鹿取義隆は自身の「放出報道」を藤田元司監督に確認しに行くと、「出てもいいよ」と返答され巨人退団を決意した (3ページ目)

  • 高橋安幸●文 text by Takahashi Yasuyuki

 巨人と違うと言えば、なにより当時のチーム成績が違っていた。巨人は81年、83年、87年、89年と飛び飛びに優勝して日本一は2度。西武は82年から2年連続日本一、85年からリーグ4連覇、86年から3年連続日本一と黄金期を迎えていた。そのなかに飛び込んだ鹿取は、巨人へのライバル心を持つ選手たちの強い視線を感じつつ、キャンプを順調に過ごして90年の開幕を迎えた。

「シーズン初登板でセーブを挙げて、何か優勝したみたいな騒ぎになったんだけど、その時、本当に西武ライオンズの一員になれたと思った。そこから10試合連続セーブって当時の記録をつくらせてもらった。ただ、これは森さんが気を遣いながら起用してくれた結果だと思う。たとえば、潮崎がそのままセーブがつくのに、あえて僕につくような起用をしていたから」

 この年、ドラフト1位ルーキーの潮崎哲也が、即戦力として機能する。鹿取と同じ右のサイドスローでも持ち味は違い、落差の大きいシンカーが最大の武器。いきなりチーム最多の43登板で7勝8セーブを挙げ、102回2/3を投げて防御率1.84と好成績を残した。37登板で3勝24セーブを記録し、最優秀救援投手のタイトルを獲った鹿取に優るとも劣らない働きぶりだった。

「ブルペンに潮崎がいなかったら、僕はきつかったと思う。そういう意味では、自分にとって初めてのタイトルを獲れたのは潮崎のおかげではあるんだけど、じつは森さんが獲ったタイトルじゃないかと。鹿取が獲ったんじゃない、鹿取に獲らせたでもない、森さんが獲った(笑)」

 監督が獲ったとは極端な言い換えだが、チームで獲った、とは言える。鹿取の場合、三振奪取よりも打たせて取るタイプゆえ、バックの守りに頼ることになる。
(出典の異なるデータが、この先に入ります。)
-- ==== Sys2Proof/Tests/Slice0.lean ====
section
/-! SUPPORT. Tests of the model against the words and vectors that the spec writes out (30_encoding.md R93,
95_test_vectors.md), each on one small state and one step, and a witness for the hypotheses of every statement that has
some. -/

namespace Sys2Proof.Tests

open Sys2Proof.Machine

/-! ### Helpers -/

/-- What a step or a command answers, seen through one observation; none where it does not answer a next state. -/
def seen {α : Type} (o : Host.Outcome State Fault Refusal) (f : State → α) : Option α :=
  match o with
  | .next s => some (f s)
  | .fault _ => none
  | .refused _ => none

/-- The reset state with these events to come. -/
def withEvents (s : State) (es : List Event) : State := { s with events := es }

/-- A command word has been accepted. -/
def accepted (s : State) (w : Word) : State := { s with dev := s.dev.setAccepted w }

/-- KEY_RAW[0] = 0x6B, KEY_LEN = 1, ROUNDS = 0, BLOCK_SIZE = CHUNK_LEN = 4 (95_test_vectors.md 2.3, 2.6). -/
def keyed : State :=
  { State.reset with
    dev := { Device.reset with keyLen := 1, blockSize := 4, chunkLen := 4, mem := [(0x040, 0x6B)] } }

/-- FAULT with ERRCODE = 2, STATUS = 0x00000204 (95_test_vectors.md V-D7). -/
def faulted : State := { keyed with dev := keyed.dev.setFault .keyEmpty }

/-- NONCE = 00 01 .. 77 (95_test_vectors.md 2.4, 2.5). -/
def countingNonce : Bytes 120 := Bytes.build 120 fun j => BitVec.ofNat 8 j

/-- The keyed state with that nonce and four bytes aa bb cc dd in DATA (95_test_vectors.md 2.6). -/
def loaded (counter : Word64) : State :=
  { keyed with
    dev := { keyed.dev with
      counter := counter
      mem := (keyed.dev.storeWindow .nonce countingNonce).mem ++
        [(0x400, 0xaa), (0x401, 0xbb), (0x402, 0xcc), (0x403, 0xdd)] } }

/-- The word that an admitted read at `off` gives. -/
def wordAt (off : Nat) (s : State) : Word := s.readTarget (target s.cfg off)

/-- An instance with BLOCK_SIZE_MAX = 1022 (95_test_vectors.md V-B9). -/
def cfg1022 : Config := { blockSizeMax := 1022, outputOrder := .lr, one_le := by decide, le_3072 := by decide }

/-! ### Well-formedness: each check refuses an ill-formed term -/

theorem test_rsvd_refused : rsvdClear 0x00000100 = false ∧ wellFormedWord 0x00000100 = false := by decide
theorem test_opcode_refused : opcodeAssigned 0x00000005 = false ∧ wellFormedWord 0x000000FE = false := by decide
theorem test_wellFormed_words : wellFormedWord 0x00000004 = true ∧ wellFormedWord 0x000000FF = true := by decide
theorem test_width_refused : Access.wellFormed ⟨.byte, 0x010, .read⟩ = false ∧
    Access.wellFormed ⟨.half, 0x010, .read⟩ = false ∧ Access.wellFormed ⟨.dword, 0x010, .write 1⟩ = false := by decide
theorem test_misaligned_refused : Access.wellFormed (.rd 0x011) = false ∧ Access.wellFormed (.rd 0x012) = false := by decide
theorem test_access_wellFormed : Access.wellFormed (.rd 0x010) = true ∧ Access.wellFormed (.wr 0xFFC 0) = true := by decide
theorem test_commands_wellFormed : ∀ i ∈ [Instr.nop, .nonceGen, .feistel, .ksGen, .ctrXor, .softReset],
    i.wellFormed = true := by decide

/-! ### Decoding: the words of 30_encoding.md R93, bit by bit (RSVD 31:8, OPC 7:0) -/

theorem test_decode_nop : decode 0b00000000000000000000000000000000 = .ok .nop := by decide
theorem test_decode_nonceGen : decode 0b00000000000000000000000000000001 = .ok .nonceGen := by decide
theorem test_decode_feistel : decode 0b00000000000000000000000000000010 = .ok .feistel := by decide
theorem test_decode_ksGen : decode 0b00000000000000000000000000000011 = .ok .ksGen := by decide
theorem test_decode_ctrXor : decode 0b00000000000000000000000000000100 = .ok .ctrXor := by decide
theorem test_decode_softReset : decode 0b00000000000000000000000011111111 = .ok .softReset := by decide

/-- V-D2 to V-D6: the reserved words, each rejected by name. -/
theorem test_decode_reserved :
    decode 0x00000005 = .error (.reservedOpcode 0x05) ∧ decode 0x000000FE = .error (.reservedOpcode 0xFE) ∧
    decode 0x00000100 = .error (.reservedBits 0x00000100) ∧ decode 0x000001FF = .error (.reservedBits 0x000001FF) ∧
    decode 0x80000002 = .error (.reservedBits 0x80000002) := by decide

theorem test_decodeBytes : decodeBytes [0x04, 0x00, 0x00, 0x00, 0xAB] = .ok (.ctrXor, [0xAB]) ∧
    decodeBytes [0xFF, 0x00, 0x00, 0x00] = .ok (.softReset, []) ∧
    decodeBytes [0x00, 0x00, 0x00, 0x04] = .error (.reservedBits 0x04000000) ∧
    decodeBytes [0x04, 0x00, 0x00] = .error .truncated := by decide

theorem test_decodeTableWord : decodeTableWord 32 0x00000000 = some .nop ∧ decodeTableWord 32 0x00000001 = some .nonceGen ∧
    decodeTableWord 32 0x00000002 = some .feistel ∧ decodeTableWord 32 0x00000003 = some .ksGen ∧
    decodeTableWord 32 0x00000004 = some .ctrXor ∧ decodeTableWord 32 0x000000FF = some .softReset ∧
    decodeTableWord 32 0x00000105 = none := by decide

theorem test_encodeBytes : encodeBytes .softReset = [0xFF, 0x00, 0x00, 0x00] ∧ encodeBytes .ksGen = [0x03, 0x00, 0x00, 0x00] := by
  decide

/-- The very next step after reset runs each row's word: STATUS afterwards (the key is empty, so three of them fault KEY_EMPTY,
60_exceptions.md R200). -/
theorem test_withFetchWord :
    seen (step (State.reset.withFetchWord 32 0x00)) (fun s => s.dev.statusWord) = some 0x00000002 ∧
    seen (step (State.reset.withFetchWord 32 0x02)) (fun s => s.dev.statusWord) = some 0x00000204 ∧
    seen (step (State.reset.withFetchWord 32 0x03)) (fun s => s.dev.statusWord) = some 0x00000204 ∧
    seen (step (State.reset.withFetchWord 32 0x04)) (fun s => s.dev.statusWord) = some 0x00000204 ∧
    seen (step (State.reset.withFetchWord 32 0x05)) (fun s => s.dev.statusWord) = some 0x00000104 ∧
    seen (step (State.reset.withFetchWord 32 0xFF)) (fun s => (s.dev.statusWord, s.responses)) =
      some (0x00000000, [.completed]) := by decide

/-! ### The primitive (40_feistel.md) -/

/-- V-K1, V-K2: byte 18 of the expanded "super_secret123!@#" is its byte 0 and byte 63 its byte 9; round key 255 turns 0x21
into 0x20. -/
theorem test_key_schedule :
    (expandKey [0x73, 0x75, 0x70] 3).byte 3 = 0x73 ∧ (expandKey [0x73, 0x75, 0x70] 3).byte 62 = 0x70 ∧
    (roundKey (expandKey [0x21] 1) 255).byte 63 = 0x20 ∧ (roundKey (expandKey [0xFF] 1) 1).byte 0 = 0x00 := by decide

/-- V-M1 with the digest of SHA-256 of 64 zero bytes, written out from the spec. -/
def digestM1 : Bytes 32 :=
  ⟨#[0xf5, 0xa5, 0xfd, 0x42, 0xd1, 0x6a, 0x20, 0x30, 0x27, 0x98, 0xef, 0x6e, 0xd3, 0x09, 0x97, 0x9b, 0x43, 0x00, 0x3d, 0x23,
    0x20, 0xd9, 0xf0, 0xe8, 0xea, 0x98, 0x31, 0xa9, 0x27, 0x59, 0xfb, 0x4b], by decide⟩

theorem test_mix_V_M1 : ((mix (fun _ => digestM1) (Bytes.zeros 64) (Bytes.zeros 64)).toList.take 8,
    (mix (fun _ => digestM1) (Bytes.zeros 64) (Bytes.zeros 64)).toList.drop 60) =
      ([0x66, 0x35, 0x61, 0x35, 0x66, 0x64, 0x34, 0x32], [0x66, 0x62, 0x34, 0x62]) := by decide

/-- A hash that tells round 0 of V-F3 (its input is the key's bytes, all 0x6B) from a later round. -/
def roundHash (v : Bytes 64) : Bytes 32 := Bytes.build 32 fun _ => if v.byte 0 = 0x6B then 0x25 else 0x4f

/-- V-F2, V-F3 and V-F5 with that hash: f0 = "25" and f1 = "4f" repeated; one round leaves f0 in the right half, two rounds
f0 ‖ f1, and RL exchanges the halves of one round. -/
theorem test_feistelCore_V_F3 :
    (∀ j ∈ [0, 62], (feistelCore roundHash .lr (Bytes.zeros 128) (expandKey [0x6B] 1) 1).byte j = 0x00) ∧
    (∀ j ∈ [64, 126], (feistelCore roundHash .lr (Bytes.zeros 128) (expandKey [0x6B] 1) 1).byte j = 0x32) ∧
    (feistelCore roundHash .lr (Bytes.zeros 128) (expandKey [0x6B] 1) 2).byte 1 = 0x35 ∧
    (feistelCore roundHash .lr (Bytes.zeros 128) (expandKey [0x6B] 1) 2).byte 64 = 0x34 ∧
    (feistelCore roundHash .lr (Bytes.zeros 128) (expandKey [0x6B] 1) 2).byte 65 = 0x66 ∧
    (feistelCore roundHash .rl (Bytes.zeros 128) (expandKey [0x6B] 1) 1).byte 0 = 0x32 := by decide

/-- A hash whose digest repeats the first byte of its input. -/
def firstByteHash (v : Bytes 64) : Bytes 32 := Bytes.build 32 fun _ => v.byte 0

/-- R117 by hand, three rounds from zeros under a key of 0x6B: the digests are 6B, 36 ^ 6C = 5A and 35 ^ 6D = 58, so f0 = "6b",
f1 = "5a" and f2 = "58" repeated, and the output is f1 ‖ (f0 ^ f2). -/
theorem test_feistelCore_three_rounds :
    (feistelCore firstByteHash .lr (Bytes.zeros 128) (expandKey [0x6B] 1) 3).byte 0 = 0x35 ∧
    (feistelCore firstByteHash .lr (Bytes.zeros 128) (expandKey [0x6B] 1) 3).byte 64 = 0x03 ∧
    (feistelCore firstByteHash .lr (Bytes.zeros 128) (expandKey [0x6B] 1) 3).byte 65 = 0x5A := by decide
その点、当時の西武の守備力は内外野ともに鉄壁だったから、まさにチームでセーブを積み重ねたのも同然なのだ。

【7回以降を3人の投手で継投】

 もともと先発陣は充実していて、鹿取、潮崎のコンビでリリーフも安定した90年は王座奪還。同年からリーグ5連覇、3年連続日本一を達成して"常勝・西武"と称されたなか、93年、コンビがトリオになる。ドラフト1位ルーキー左腕の杉山賢人が加わり、"サンフレッチェ"と呼ばれる必勝リレーが確立。その呼称は、戦国武将の毛利元就による遺訓「三本の矢」の故事にちなんでいる。